→ Exercise
In the listing that follows, locate the line containing "(fun t => t.reg 1 == 0xFF" and the line containing "the carry. -/". Retype exactly those two lines and every line between them, and nothing more.

→ Dataset content
_ _ _ _ _

/-! ## Loads and the ALU -/

/-- A2. -/
theorem test_a2 : after (run 0x6F42 (State.reset.setReg 0xF 0x01))
    (fun t => t.reg 0xF == 0x42) = true := by decide
/-- A4: no carry flag. -/
theorem test_a4 : after (run 0x7001 ((State.reset.setReg 0 0xFF).setReg 0xF 0x55))
    (fun t => t.reg 0 == 0 && t.reg 0xF == 0x55) = true := by decide
/-- A6. -/
theorem test_a6 : after (run 0x8120 (State.reset.setReg 2 0x3C))
    (fun t => t.reg 1 == 0x3C && t.reg 2 == 0x3C) = true := by decide
/-- A7. -/
theorem test_a7 : after (run 0x8121 (((State.reset.setReg 1 0xF0).setReg 2 0x0F).setReg 0xF 7))
    (fun t => t.reg 1 == 0xFF && t.reg 0xF == 7) = true := by decide
/-- A8. -/
theorem test_a8 : after (run 0x8122 ((State.reset.setReg 1 0xF3).setReg 2 0x3F))
    (fun t => t.reg 1 == 0x33) = true := by decide
/-- A9. -/
theorem test_a9 : after (run 0x8123 ((State.reset.setReg 1 0xFF).setReg 2 0x0F))
    (fun t => t.reg 1 == 0xF0) = true := by decide
/-- A13. -/
theorem test_a13 : after (run 0x8014 ((State.reset.setReg 0 0xFF).setReg 1 1))
    (fun t => t.reg 0 == 0 && t.reg 0xF == 1) = true := by decide
/-- A19: the sum overwrites the carry. -/
theorem test_a19 : after (run 0x8F14 ((State.reset.setReg 0xF 0xF0).setReg 1 0x20))
    (fun t => t.reg 0xF == 0x10) = true := by decide
/-- A22. -/
theorem test_a22 : after (run 0x8015 ((State.reset.setReg 0 3).setReg 1 5))
    (fun t => t.reg 0 == 0xFE && t.reg 0xF == 0) = true := by decide
/-- A27: subtracts the new flag. -/
theorem test_a27 : after (run 0x80F5 ((State.reset.setReg 0 0x30).setReg 0xF 0x20))
    (fun t => t.reg 0xF == 1 && t.reg 0 == 0x2F) = true := by decide
/-- A34: Y ignored. -/
theorem test_a34 : after (run 0x8236 ((State.reset.setReg 2 8).setReg 3 0xFF))
    (fun t => t.reg 2 == 4 && t.reg 0xF == 0 && t.reg 3 == 0xFF) = true := by decide
/-- A35. -/
theorem test_a35 : after (run 0x8F06 (State.reset.setReg 0xF 3))
    (fun t => t.reg 0xF == 0) = true := by decide
/-- A36. -/
theorem test_a36 : after (run 0x8017 ((State.reset.setReg 0 3).setReg 1 5))
    (fun t => t.reg 0 == 2 && t.reg 0xF == 1) = true := by decide
/-- A40. -/
theorem test_a40 : after (run 0x8F17 ((State.reset.setReg 0xF 5).setReg 1 0x10))
    (fun t => t.reg 0xF == 0x0F) = true := by decide
/-- A42. -/
theorem test_a42 : after (run 0x830E (State.reset.setReg 3 0x81))
    (fun t => t.reg 3 == 2 && t.reg 0xF == 1) = true := by decide
/-- A46. -/
theorem test_a46 : after (run 0x8F0E (State.reset.setReg 0xF 0x80))
    (fun t => t.reg 0xF == 2) = true := by decide
/-- A48. -/
theorem test_a48 : after (stepCycle 0xA7 (State.reset.withFetchWord 16 0xC10F)) (fun t => t.reg 1 == 0x07) = true := by decide
/-- A51. -/
theorem test_a51 : after (stepCycle 0xA7 ((State.reset.setReg 0xF 1).withFetchWord 16 0xCFF0)) (fun t => t.reg 0xF == 0xA0) =
    true := by decide

/-! ## Display -/

/-- D1. -/
theorem test_d1 : after (run 0x00E0 ((State.reset.setFb (togglePixel blankFb 5 6)).setReg 0xF 1))
    (fun t => !pixelAt t.fb 5 6 && t.reg 0xF == 1) = true := by decide
/-- D2: columns wrap, bit 7 is column 0; D10: the origin is read before VF is cleared. -/
theorem test_d2_d10 : after (run 0xD011 (((sprite 0xC0).setReg 0 0x3F).setReg 1 0x1F))
    (fun t => pixelAt t.fb 31 63 && pixelAt t.fb 31 0 && !pixelAt t.fb 31 62 && t.reg 0xF == 0) = true ∧
    after (run 0xDF11 (((sprite 0x80).setReg 0xF 5).setFb (togglePixel blankFb 0 5)))
    (fun t => !pixelAt t.fb 0 5 && t.reg 0xF == 1) = true := by decide
/-- D7: no row reads nothing; D9: a row beyond memory. -/
theorem test_d7_d9 : after (run 0xD010 ((State.reset.setI 0xFFFF).setReg 0xF 1))
    (fun t => t.reg 0xF == 0 && t.fault == none) = true ∧
    after (run 0xD012 ((State.reset.setI 0xFFF).setReg 0xF 1))
    (fun t => t.reg 0xF == 1 && faulted .outOfBounds (some .dataRead) (some 0x1000) t) = true := by decide

/-! ## Keys and timers -/

/-- K1. -/
theorem test_k1 : after (run 0xE19E (press 5 (by decide) (State.reset.setReg 1 5)))
    (fun t => t.pc == 0x204) = true := by decide
/-- K5. -/
theorem test_k5 : after (run 0xE19E (State.reset.setReg 1 0x10))
    (fun t => t.pc == 0x200 && faulted .outOfBounds (some .keyIndex) (some 0x10) t) = true := by decide
/-- K3. -/
theorem test_k3 : after (run 0xE1A1 (State.reset.setReg 1 5))
    (fun t => t.pc == 0x204) = true := by decide
/-- K4. -/
theorem test_k4 : after (run 0xE1A1 (press 5 (by decide) (State.reset.setReg 1 5)))
    (fun t => t.pc == 0x202) = true := by decide
/-- K7. -/
theorem test_k7 : after (run 0xF107 (timed 2 0 State.reset))
    (fun t => t.reg 1 == 2 && t.dt == 1) = true := by decide
/-- K10. -/
theorem test_k10 : after (run 0xF415 (State.reset.setReg 4 0x3C))
    (fun t => t.dt == 0x3B) = true := by decide
/-- K13. -/
theorem test_k13 : after (run 0xF418 (State.reset.setReg 4 2))
    (fun t => t.st == 1) = true := by decide
/-- K15. -/
theorem test_k15 : after (run 0xF20A (timed 5 5 (State.reset.setReg 2 0x44)))
    (fun t => t.pc == 0x200 && t.reg 2 == 0x44 && t.dt == 4 && t.st == 4) = true := by decide
/-- K16. -/
theorem test_k16 : after (run 0xF20A (press 9 (by decide) (press 3 (by decide) State.reset)))
    (fun t => t.reg 2 == 3 && t.pc == 0x202) = true := by decide

/-! ## Index and memory -/

/-- M2. -/
theorem test_m2 : after (run 0xAFFF (State.reset))
    (fun t => t.i == 0x0FFF) = true := by decide
/-- M4. -/
theorem test_m4 : after (run 0xF01E (((State.reset.setI 0xFFF).setReg 0 1).setReg 0xF 0x77))
    (fun t => t.i == 0x1000 && t.reg 0xF == 0x77) = true := by decide
/-- M5. -/
theorem test_m5 : after (run 0xF01E ((State.reset.setI 0xFFFF).setReg 0 1))
    (fun t => t.i == 0) = true := by decide
/-- M7. -/
theorem test_m7 : after (run 0xF129 (State.reset.setReg 1 2))
    (fun t => t.i == 0x005A) = true := by decide
/-- M10. -/
theorem test_m10 : after (run 0xF129 (State.reset.setReg 1 0xFF))
    (fun t => t.i == 0x054B) = true := by decide
/-- M11. -/
theorem test_m11 : after (run 0xFC33 ((State.reset.setI 0x300).setReg 0xC 0x7B))
    (fun t => t.readByte 0x300 == 1 && t.readByte 0x301 == 2 && t.readByte 0x302 == 3 && t.i == 0x300) = true := by decide
/-- M17: nothing is written. -/
theorem test_m17 : after (run 0xF033 (State.reset.setI 0x04E))
    (fun t => t.mem == [(0x200, 0xF0), (0x201, 0x33)] && faulted .outOfBounds (some .fontWrite) (some 0x050) t) = true := by decide
/-- M18. -/
theorem test_m18 : after (run 0xF155 (((State.reset.setI 0x400).setReg 0 0x11).setReg 1 0x22))
    (fun t => t.readByte 0x400 == 0x11 && t.readByte 0x401 == 0x22 && t.readByte 0x402 == 0 && t.i == 0x400) = true := by decide
/-- M21. -/
theorem test_m21 : after (run 0xFF55 (State.reset.setI 0xFF1))
    (fun t => faulted .outOfBounds (some .dataWrite) (some 0x1000) t) = true := by decide
/-- M23. -/
theorem test_m23 : after (run 0xF265 (((((State.reset.setI 0x300).writeBytes 0x300 [1, 2, 3])).setReg 3 9)))
    (fun t => t.reg 0 == 1 && t.reg 1 == 2 && t.reg 2 == 3 && t.reg 3 == 9 && t.i == 0x300) = true := by decide
/-- M24: a font read is legal. -/
theorem test_m24 : after (run 0xF065 (State.reset.setI 0x050))
    (fun t => t.reg 0 == 0xF0) = true := by decide

/-! ## Reset, load and the host -/

/-- The reset vector and the font (R157). -/
theorem test_reset : State.reset.pc = 0x200 ∧ State.reset.readByte 0x050 = 0xF0 ∧ State.reset.readByte 0x09F = 0x80 ∧
    State.reset.readByte 0x0A0 = 0 ∧ State.reset.readByte 0x04F = 0 := by decide
/-- L3: LOAD copies the bytes and resets nothing. -/
theorem test_l3 : ∃ t, (State.reset.setPc 0x20A).transact (.load [0x00, 0xE0] "game") = (.created t, .ok) ∧
    t.readByte 0x200 = 0x00 ∧ t.readByte 0x201 = 0xE0 ∧ t.pc = 0x20A := ⟨_, rfl, rfl, rfl, rfl⟩
/-- S15: nothing but RESET before the first RESET. -/
theorem test_s15 : transact (.uncreated defaultConfig) .readTimers = (.uncreated defaultConfig, .refused .notCreated) := rfl
/-- R157: the first RESET of a block leaves the reset values. -/
theorem test_first_reset : ∃ t, transact (.uncreated defaultConfig) .reset = (.created t, .ok) ∧ t.pc = 0x200 ∧
    t.key = Vector.replicate 16 false ∧ t.readByte 0x09F = 0x80 := ⟨_, rfl, rfl, rfl, rfl⟩
/-- A48, from the host's side: its byte reaches CXNN. -/
theorem test_a48_host : (match (((State.reset.withFetchWord 16 0xC10F).serve (.step 0xA7)).block) with
    | .created t => t.reg 1 == 0x07
    | .uncreated _ => false) = true := by decide
/-- R50: a completed cycle calls the trace port, after its timer stage (S1: DT 3 is shown as 2). -/
theorem test_trace_completed : (match ((timed 3 1 (State.reset.withFetchWord 16 0x6005)).serve (.step 0)).trace with
    | some c => c.opcode == 0x6005 && c.instr == .instr (.ldImm 0 5) && c.v[0] == 5 && c.pc == 0x202 && c.dt == 2
    | none => false) = true := by decide
/-- R50: a cycle that faults calls it not, nor does any other transaction. -/
theorem test_trace_none : ((State.reset.withFetchWord 16 0x00EE).serve (.step 0)).trace = none ∧
    (State.reset.serve .reset).trace = none ∧ (State.reset.serve .readFault).trace = none := ⟨by decide, rfl, rfl⟩
/-- R46, R47: the key map is the host's. -/
theorem test_setKeys : State.reset.transact (.setKeys (Vector.replicate 16 true)) =
    (.created { State.reset with key := Vector.replicate 16 true }, .ok) := rfl

/-! ## Witnesses: for every statement with hypotheses, states and operands that meet them all, at the boundaries.
Each names the statement it serves. -/

/-- An answer whose next state has the property: the shape of most witnesses. -/
theorem answers {o : Result} {p : State → Prop} [DecidablePred p] (h : after o (fun t => decide (p t)) = true) :
    ∃ t, o = .next t ∧ p t :=
  (exists_of_after h).imp fun _ ht => ⟨ht.1, of_decide_eq_true ht.2⟩

/-- Right after RESET, with the word `w` at PC. -/
def atReset (w : Nat) : State := State.reset.withFetchWord 16 w

/-- EncodeOfDecode, DecoderTakesExactlyTheMappedWords. -/
theorem witness_mapped_words : decode 0x00E0 = .instr .cls ∧ wordWellFormed 0x00E0 = true ∧
    wordWellFormed 0x01E0 = false := by decide

/-- Every `Encodes` clause: the words of the tests above have the fixed bits of their rows. -/
theorem witness_encodes : 0x00E0#16 &&& 0xFFFF = 0x00E0 ∧ 0x1234#16 &&& 0xF000 = 0x1000 ∧
    0x812E#16 &&& 0xF00F = 0x800E ∧ 0xF265#16 &&& 0xF0FF = 0xF065 := by decide

/-- StepRunsTheDecodedInstruction: an instruction that raises nothing. -/
theorem witness_step_runs : ∃ t, (atReset 0x6005).Runs (.ldImm 0 5) ∧
    exec (.ldImm 0 5) { atReset 0x6005 with opcode := 0x6005, pc := 0x202, rand := Config.draw 0 } = .next t ∧
    t.fault = none :=
  ⟨_, ⟨rfl, by decide, by decide⟩, rfl, rfl⟩

/-- StepRunsTheDecodedInstruction: one that raises a fault. -/
theorem witness_step_runs_fault : ∃ t r, (atReset 0x00EE).Runs .ret ∧
    exec .ret { atReset 0x00EE with opcode := 0x00EE, pc := 0x202, rand := Config.draw 0 } = .next t ∧
    t.fault = some r :=
  ⟨_, _, ⟨rfl, by decide, by decide⟩, rfl, rfl⟩

/-- FetchBoundAndWord, first clause: the least PC it speaks of, and one above memory. -/
theorem witness_fetch_bound : (State.reset.setPc 0xFFF).fault = none ∧ (State.reset.setPc 0xFFF).pc.toNat + 1 > 0xFFF ∧
    (State.reset.setPc 0x1000).fault = none ∧ (State.reset.setPc 0x1000).pc.toNat > 0xFFF := by decide

/-- FetchBoundAndWord, second clause, at the last PC a fetch may have; TimersCountCompletedCycles, where the word is no
write of a timer; UnfaultedBlockAlwaysSteps; HostStepReportsTheFault. -/
theorem witness_completes : (State.reset.setPc 0xFFE).fault = none ∧
    ∃ t, step (State.reset.setPc 0xFFE) = .next t ∧ t.fault = none :=
  ⟨rfl, answers (by decide)⟩
theorem witness_no_timer_word (x : RegNum) : decode (State.reset.setPc 0xFFE).fetchWord ≠ .instr (.ldDtVx x) ∧
    decode (State.reset.setPc 0xFFE).fetchWord ≠ .instr (.ldStVx x) := by
  have h : decode (State.reset.setPc 0xFFE).fetchWord = .unrecognised 0 := by decide
  rw [h]; exact ⟨nofun, nofun⟩

/-- TimersCountCompletedCycles, where the word writes the other timer. -/
theorem witness_other_timer (x : RegNum) : (∃ t, step (atReset 0xF415) = .next t ∧ t.fault = none) ∧
    decode (atReset 0xF415).fetchWord ≠ .instr (.ldStVx x) := by
  have h : decode (atReset 0xF415).fetchWord = .instr (.ldDtVx 4) := by decide
  rw [h]; exact ⟨answers (by decide), nofun⟩

/-- UnrecognisedWordIsNoOpWhenLenient, UnrecognisedWordFaultsWhenStrict. -/
theorem witness_unrecognised : State.reset.RunsUnrecognised ∧ State.reset.cfg.strictDecode = false ∧
    strictReset.RunsUnrecognised ∧ strictReset.cfg.strictDecode = true :=
  ⟨⟨rfl, by decide, by decide⟩, rfl, ⟨rfl, by decide, by decide⟩, rfl⟩

/-- FaultedBlockHasNoStep. -/
theorem witness_faulted : ∃ t, (∃ r, t.fault = some r) ∧ step t = .fault .stepNotAdmitted :=
  ⟨State.reset.latch (faultRecord 0 none (outOfBounds .fetch 0x1000)), ⟨_, rfl⟩, rfl⟩

/-- FaultChangesOnlyTheLatch, with no word and with one. -/
theorem witness_step_faults : (∃ t, step (State.reset.setPc 0xFFF) = .next t ∧ t.fault.isSome = true) ∧
    (∃ t, step (atReset 0x00EE) = .next t ∧ t.fault.isSome = true) :=
  ⟨answers (by decide), answers (by decide)⟩

/-- OnlyTheListedInstructionsRaise: each kind of raise. -/
theorem witness_raises : State.reset.fault = none ∧
    (∃ t, exec .ret State.reset = .next t ∧ t.fault.isSome = true) ∧
    (∃ t, exec (.call 0x300) (stacked 16 State.reset) = .next t ∧ t.fault.isSome = true) ∧
    (∃ t, exec (.skp 1) (State.reset.setReg 1 0x10) = .next t ∧ t.fault.isSome = true) ∧
    (∃ t, exec (.drw 0 1 2) (State.reset.setI 0xFFF) = .next t ∧ t.fault.isSome = true) ∧
    (∃ t, exec (.loadRegs 0xF) (State.reset.setI 0xFF1) = .next t ∧ t.fault.isSome = true) ∧
    (∃ t, exec (.ldB 0) (State.reset.setI 0x04E) = .next t ∧ t.fault.isSome = true) ∧
    (∃ t, exec (.storeRegs 0) (State.reset.setI 0x09F) = .next t ∧ t.fault.isSome = true) :=
  ⟨rfl, answers (by decide), answers (by decide), answers (by decide), answers (by decide), answers (by decide),
    answers (by decide), answers (by decide)⟩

_ _ _ _ _

→ Result
    (fun t => t.reg 1 == 0xFF && t.reg 0xF == 7) = true := by decide
/-- A8. -/
theorem test_a8 : after (run 0x8122 ((State.reset.setReg 1 0xF3).setReg 2 0x3F))
    (fun t => t.reg 1 == 0x33) = true := by decide
/-- A9. -/
theorem test_a9 : after (run 0x8123 ((State.reset.setReg 1 0xFF).setReg 2 0x0F))
    (fun t => t.reg 1 == 0xF0) = true := by decide
/-- A13. -/
theorem test_a13 : after (run 0x8014 ((State.reset.setReg 0 0xFF).setReg 1 1))
    (fun t => t.reg 0 == 0 && t.reg 0xF == 1) = true := by decide
/-- A19: the sum overwrites the carry. -/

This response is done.